Start at the line in the entries below that contains "let s := s.setClu c k", stop at the line that contains "if 2048 ≤ v", and output exactly the lines in that span, both ends included.

▬▬▬▬▬▬

def execCsrw (c : ClusterId) (rs : GReg) (csr : BitVec 12) (s : State) : Res :=
  ok (instr c (encI 0x2B rs 0 (csr.zeroExtend 16)) [rs] (fun s =>
    let k := s.clu c
    s.setClu c (k.writeCsr csr.toNat (k.reg rs).toNat).advance) s)

/-! Flags, curtains and time (R300 to R303). -/

/-- The flag that a flag instruction names (R295). -/
def flagIndex (x : FlagForm) (k : Clu) : Nat := if x.r then (k.reg x.ra).toNat % 256 else x.f8.toNat

/-- Every earlier store has been acknowledged (R299). -/
def storesDone (c : Nat) (run : State → State) (s : State) : State := if (s.clu c).stores.isEmpty then run s else s

def execSetf (c : ClusterId) (x : FlagForm) (s : State) : Res :=
  ok (instr c (encF 0x30 x) [x.ra] (storesDone c fun s => setFlag c (flagIndex x (s.clu c)) (retire c s)) s)

def execClrf (c : ClusterId) (x : FlagForm) (s : State) : Res :=
  ok (instr c (encF 0x31 x) [x.ra] (fun s => clearFlag c (flagIndex x (s.clu c)) (retire c s)) s)

def execTstf (c : ClusterId) (x : FlagForm) (s : State) : Res :=
  ok (instr c (encF 0x32 x) [x.rd, x.ra] (fun s => retireWith c x.rd (bit ((s.clu c).flag (flagIndex x (s.clu c)))) s) s)

/-- A wait's timeout in µs (R301). -/
def waitUs (s : State) (c : Nat) (rt : GReg) : Nat :=
  max 1 (if rt = 0 then s.get F.CLU_WDOG_WAITUS c else ((s.clu c).reg rt).toNat)

/-- The prompter begins a wait, which may end at once. -/
def beginWait (c : Nat) (w : PWait) (s : State) : State := settleWaits c (s.setClu c { s.clu c with wait := some w, busyAt := s.ticks })

def execWaitf (c : ClusterId) (x : FlagForm) (s : State) : Res :=
  ok (instr c (encF 0x33 x) [x.ra, x.rt] (fun s => beginWait c (.flag (flagIndex x (s.clu c)) x.c (waitUs s c x.rt) s.fabTime) s) s)

def execCarr (c : ClusterId) (x : FlagForm) (s : State) : Res :=
  ok (instr c (encF 0x34 x) [] (storesDone c fun s => curtArrive (x.f8.toNat % 32) c (retire c s)) s)

def execTime (c : ClusterId) (rd : GReg) (s : State) : Res :=
  ok (instr c (encI 0x35 rd 0 0) [rd, pairHigh rd] (fun s =>
    let k := s.clu c
    s.setClu c ((k.setReg rd (BitVec.ofNat 32 s.nowNs)).setReg (pairHigh rd) (BitVec.ofNat 32 (s.nowNs / 2 ^ 32))).advance) s)

def execWaitt (c : ClusterId) (ra : GReg) (s : State) : Res :=
  ok (instr c (encI 0x36 ra 0 0) [ra, pairHigh ra] (fun s => beginWait c (.time ((s.clu c).regPair ra)) s) s)

/-! Macro-ops (R308 to R311). -/

/-- The macro-op word of a slot (R39, R319). -/
def mopWord (s : State) (c slot : Nat) : List Word :=
  let b := privRead s c (mopOff + 64 * slot) 64
  (List.range 16).map fun i => BitVec.ofNat 32 (ofBytes ((b.drop (4 * i)).take 4))

/-- Entries of a queue: macro-ops that have not left its head (R272, R311). -/
def IssueQ.entries (q : IssueQ) : Nat := (q.mops.filter fun m => !m.left).length

/-- Whether a push causes a debug halt (R317). -/
def debugHit (k : Clu) (w : List Word) : Bool :=
  let d := fun i => (k.dbg.getD i 0).toNat
  let t := fieldOf (d 2) 0 16
  let mask := fieldOf (d 2) 16 16
  !k.dbg.isEmpty && (((d 0).testBit 0 && k.mopcnt == d 1) || ((d 0).testBit 1 && (mopTag w ^^^ t) &&& mask == 0))

/-- Issues slot `slot` (R308, R309, R317): a full queue stalls. -/
def issue (c : Nat) (rd ra : GReg) (slot : Nat) (s : State) : State :=
  let k := s.clu c
  if ((k.prog.map Prog.mops).getD 0) ≤ slot then trap trapBadSlot 0 c s
  else
    let w := mopWord s c slot
    let q := mopQueue w
    let iq := k.queues.getD q IssueQ.empty
    if 16 ≤ iq.entries then s
    else
      let params := if ra = 0 then [0, 0, 0, 0] else (List.range 4).map fun i => k.reg (ra + BitVec.ofNat 5 i)
      let m : Mop := ⟨slot, params, iq.seq, .queued, false, [], 0, 0, 0, [], 0, false, false, none, false, 0⟩
      let iq := { iq with mops := iq.mops ++ [m], seq := iq.seq + 1 }
      let k := { k with queues := k.queues.set q iq, mopcnt := (k.mopcnt + 1) % 2 ^ 32 }
      let k := (k.setReg rd (BitVec.ofNat 32 (q + (iq.seq - 1) % 16384 * 4))).advance
      let s := s.setClu c k
      if debugHit k w then haltCluster 5 c s else s

/-- Registers that hold an ISSUE's parameters. -/
def paramRegs (ra : GReg) : List GReg := if ra = 0 then [] else (List.range 4).map fun i => ra + BitVec.ofNat 5 i

def execIssue (c : ClusterId) (rd ra : GReg) (slot : BitVec 11) (s : State) : Res :=
  ok (instr c (encR 0x38 rd ra 0 slot) (rd :: paramRegs ra) (storesDone c (issue c rd ra slot.toNat)) s)

/-- The slot is in rb; bits above [10:0] must be zero (R308). -/
def execIssuer (c : ClusterId) (rd ra rb : GReg) (s : State) : Res :=
  ok (instr c (encR 0x3B rd ra rb 0) (rd :: rb :: paramRegs ra) (storesDone c fun s =>
    let v := ((s.clu c).reg rb).toNat
    if 2048 ≤ v then trap trapBadSlot 0 c s else issue c rd ra v s) s)

/-- The error record as a word (R311). -/
def IssueQ.errWord (q : IssueQ) : Nat :=
  match q.err with
  | some (st, slot) => st % 256 + slot % 2048 * 256 + 2 ^ 31
  | none => 0

/-- The value that MQRY selects (R311). -/
def mqryValue (k : Clu) (q sel : Nat) : Nat :=
  let iq := k.queues.getD q IssueQ.empty
  match sel with
  | 0 => iq.entries
  | 1 => iq.retired % 16384
  | 2 | 3 => iq.errWord
  | 4 => k.outstanding
  | _ => k.mopcnt

def execMqry (c : ClusterId) (rd ra : GReg) (sel : BitVec 16) (s : State) : Res :=
  ok (instr c (encI 0x39 rd ra sel) [rd, ra] (fun s =>
    let k := s.clu c
    let q := (k.reg ra).toNat % 4
    let v := mqryValue k q sel.toNat
    let k := if sel = 3 then { k with queues := k.queues.set q { k.queues.getD q IssueQ.empty with err := none } } else k
    s.setClu c (k.setReg rd (BitVec.ofNat 32 v)).advance) s)

/-- Waits for the macro-op of a ticket (R301, R310). -/
def execMwait (c : ClusterId) (x : FlagForm) (s : State) : Res :=
  ok (instr c (encF 0x3A x) [x.ra, x.rt] (fun s =>
    let t := ((s.clu c).reg x.ra).toNat
    beginWait c (.ticket (t % 4) (fieldOf t 2 14) (waitUs s c x.rt) s.fabTime) s) s)

/-- The end of the program is reached (R299, R312): nothing after END is fetched. -/
def execEnd (c : ClusterId) (s : State) : Res :=
  ok (instr c (encR 0x3F 0 0 0 0) [] (storesDone c fun s =>
    let k := s.clu c
    if k.loads.isEmpty then s.setClu c { k with ended := true } else s) s)

/-- A fetched word that is no legal instruction (R293, R315). -/
def execIllegalInstruction (c : ClusterId) (s : State) : Res :=
  if canRun s c ∧ legalWord (imemWord s c (s.clu c).pc) = false then ok (trap trapIllegal 0 c s) else ok s

/-! The wait watchdog (R427, R428). -/

/-- Whether a macro-op waits for a cue (R335). -/
def Mop.waitsCue (m : Mop) : Bool :=
  match m.phase with
  | .waiting _ => mopFamily m.copy == 0x22 && mopSub m.copy == 0
  | _ => false

/-- The timeout of a waiting WAITF or CUE SUB 0, in µs (R335). -/
def mopWaitUs (s : State) (c : Nat) (m : Mop) : Nat :=
  let t := mopSpec m.copy 16 16
  max 1 (if t = 0 then s.get F.CLU_WDOG_WAITUS c else t)

/-- Whether a timeout of `us` that began at fabric time `t0` has run out (R427). -/
def State.passedFab (s : State) (t0 us : Nat) : Bool := decide (t0 + us * 65536000 ≤ s.fabTime)

/-- Waits that have expired, as SOURCE and the flag or queue shown, lowest SOURCE first. -/
def expiredWaits (s : State) (c : Nat) : List (Nat × Nat) :=
  let k := s.clu c
  let own := match k.wait with
    | some (.flag f _ us t) => if s.passedFab t us then [(0, f)] else []
    | some (.ticket q _ us t) => if s.passedFab t us then [(1, q)] else []
    | _ => []
  let qs := (List.range 4).filterMap fun q =>
    ((k.queues.getD q IssueQ.empty).mops.find? fun m =>
      match m.phase with
      | .waiting t => (m.waitsOn.isSome || m.waitsCue) && s.passedFab t (mopWaitUs s c m)
      | _ => false).map fun m => (2 + q, (m.waitsOn.map Prod.fst).getD 0)
  own ++ qs

/-- A queue's word of the watchdog record. -/
def IssueQ.watchWord (q : IssueQ) : Nat :=
  match q.mops.filter fun m => !m.left with
  | [] => 0
  | m :: _ => m.slot % 2048 + ((m.waitsOn.map Prod.fst).getD 0) * 2 ^ 11 + b2n m.waitsOn.isSome * 2 ^ 19 + b2n m.waitsCue * 2 ^ 20

/-- The watchdog record (R428). -/
def watchRecord (s : State) (c source shown : Nat) : List Nat :=
  let k := s.clu c
  let (flag, inF, inM) := match k.wait with
    | some (.flag f _ _ _) => (f, true, false)
    | some (.ticket _ _ _ _) => (0, false, true)
    | _ => (0, false, false)
  [1 + source * 2 + shown * 256, s.nowNs % 2 ^ 32, s.nowNs / 2 ^ 32 % 2 ^ 32,
    k.pc + flag * 2 ^ 16 + b2n inF * 2 ^ 24 + b2n inM * 2 ^ 25] ++
  (List.range 4).map (fun q => (k.queues.getD q IssueQ.empty).watchWord) ++
  (List.range 8).map fun i => fieldOf k.flags (32 * i) 32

▬▬▬▬▬▬

YOUR SOLUTION:
      let s := s.setClu c k
      if debugHit k w then haltCluster 5 c s else s

/-- Registers that hold an ISSUE's parameters. -/
def paramRegs (ra : GReg) : List GReg := if ra = 0 then [] else (List.range 4).map fun i => ra + BitVec.ofNat 5 i

def execIssue (c : ClusterId) (rd ra : GReg) (slot : BitVec 11) (s : State) : Res :=
  ok (instr c (encR 0x38 rd ra 0 slot) (rd :: paramRegs ra) (storesDone c (issue c rd ra slot.toNat)) s)

/-- The slot is in rb; bits above [10:0] must be zero (R308). -/
def execIssuer (c : ClusterId) (rd ra rb : GReg) (s : State) : Res :=
  ok (instr c (encR 0x3B rd ra rb 0) (rd :: rb :: paramRegs ra) (storesDone c fun s =>
    let v := ((s.clu c).reg rb).toNat
    if 2048 ≤ v then trap trapBadSlot 0 c s else issue c rd ra v s) s)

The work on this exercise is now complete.